About this task: For the data below, give again exactly the lines from the one containing "def symNs (sf" through the one containing "def codedBits (rate", both ends included, and no others.

Start of Data records

-- ==== Sys2Proof/Machine/Txa.lean ====
section
/-! DEFINITION. The Tixia modem (R267 to R289): channels, reception, checks and the counter table, downlinks, offset feedback. -/
namespace Sys2Proof.Machine

/-- The modem updated. -/
def State.txaUpd (s : State) (f : Txa → Txa) : State := { s with txa := f s.txa }

/-- Demodulator of channel `c`. -/
def State.demod (s : State) (c : Nat) : TxaDemod := (s.txa.demods[c]?).getD TxaDemod.reset
@[inherit_doc State.demod] def State.demodUpd (s : State) (c : Nat) (f : TxaDemod → TxaDemod) : State :=
  s.txaUpd (fun x => { x with demods := updAt x.demods c f })

/-! The channel plan (R267) -/

/-- CENTRE_KHZ, BW and FLAGS of a channel. -/
def chKhz (lp : Bytes) (c : Nat) : Nat := leAt lp (0x100 + 8 * c) 4
@[inherit_doc chKhz] def chBw (lp : Bytes) (c : Nat) : Nat := leAt lp (0x104 + 8 * c) 1
@[inherit_doc chKhz] def chFlag (lp : Bytes) (c i : Nat) : Bool := bitOf (leAt lp (0x105 + 8 * c) 1) i

/-- Bandwidth in Hz of a code. -/
def chHz (bw : Nat) : Nat := 62500 * 2 ^ bw

/-! Frames on air (R268 to R270) -/

/-- Symbol duration in ns. -/
def symNs (sf bw : Nat) : Nat := 2 ^ sf * (16000 / 2 ^ bw)

/-- Coded bits of `n` bits at a rate code. -/
def codedBits (rate n : Nat) : Nat := if rate = 0 then 2 * n else if rate = 1 then ceilDiv (3 * n) 2 else ceilDiv (4 * n) 3

/-- Symbols of preamble, marker, sync and header. -/
def headSyms (pre sf : Nat) : Nat := pre + 1 + ceilDiv 16 (sf - 1) + ceilDiv 60 (sf - 1)

/-- Payload symbols of a MAC frame of `len` bytes. -/
def paySyms (sf rate len : Nat) : Nat := 8 * ceilDiv (codedBits rate (8 * (len + 2) + 6)) (8 * (sf - 1))

/-- Duration of a frame in ns. -/
def txaAir (pre sf bw rate len : Nat) : Nat := (headSyms pre sf + paySyms sf rate len) * symNs sf bw

/-- CRC-8 of the header: polynomial 0x2F, initial value 0xFF (R269). -/
def crc8Bit : Nat → Nat → Nat
  | 0, c => c
  | n + 1, c => crc8Bit n (if 128 ≤ c then Nat.xor (2 * c % 256) 0x2F else 2 * c)
@[inherit_doc crc8Bit] def crc8 (l : List Nat) : Nat := l.foldl (fun c b => crc8Bit 8 (Nat.xor c b)) 0xFF

/-- Differing bits of two 16-bit words. -/
def bitDiff (a b : Nat) : Nat := (maskList (Nat.xor a b) 16).length

/-! Where the modem runs -/

/-- The modem runs (R288). -/
def State.txaOn (s : State) : Bool := s.active 4 && s.flag Fld.TXA_CFG.EN

/-- A channel is used by the plan and enabled. -/
def State.chUsed (s : State) (c : Nat) : Bool := decide (c < 16) && chBw s.linkPlan c != 0 && s.flag Fld.TXA_CH_CFG_W0.EN [c]

/-- A channel is searched (R271). -/
def State.chSearched (s : State) (c : Nat) : Bool := s.txaOn && s.chUsed c && chFlag s.linkPlan c 0

/-- A downlink is on the air. -/
def State.lrcSends (s : State) : Bool := s.radio.txs.any (fun t => t.role == 5 && t.start.isSome)

/-- The channel is served: searched, LRC holds paths, no downlink on the air (R283, R287). A reception goes on through a window on zeros (R286). -/
def State.chServed (s : State) (c : Nat) : Bool := s.chSearched c && !(s.rolePaths 5).isEmpty && !s.lrcSends

/-- The channel hears now: searched, some LRC path brings samples (R84, R107, R153, R287), no downlink on the air (R283). -/
def State.chHears (s : State) (c : Nat) : Bool := s.chSearched c && (s.rolePaths 5).any (s.rxLive ·) && !s.lrcSends

/-- A reception of channel `c` begins: its receive beam is used in every quadrant of the route (R127, R130), calibration changes of the LRC paths apply (R145). -/
def State.chBegins (s : State) (c : Nat) : State :=
  let s1 := match s.routeSlot 5 0 with
    | none => s
    | some n => (s.routeLive n).foldl (fun t q => t.beamsHear q n [s.get Fld.TXA_CH_CFG_W0.RX_BEAM [c]]) s
  (s1.rolePaths 5).foldl (fun t g => t.calRxStart g) s1

/-! Reception (R271 to R274) -/

/-- The computed end of a frame whose header gives `len` and `rate`. -/
def State.rxEnd (s : State) (c : Nat) (r : TxaRx) (len rate : Nat) : Int :=
  r.begun + txaAir (s.get Fld.TXA_DET_CFG.PRE_LEN) r.sf (chBw s.linkPlan c) rate len

/-- The demodulator searches again. -/
def State.demodIdle (s : State) (c : Nat) : State := s.demodUpd c (fun d => { d with st := 1, rx := none })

End of Data records

Answer space:
def symNs (sf bw : Nat) : Nat := 2 ^ sf * (16000 / 2 ^ bw)

/-- Coded bits of `n` bits at a rate code. -/
def codedBits (rate n : Nat) : Nat := if rate = 0 then 2 * n else if rate = 1 then ceilDiv (3 * n) 2 else ceilDiv (4 * n) 3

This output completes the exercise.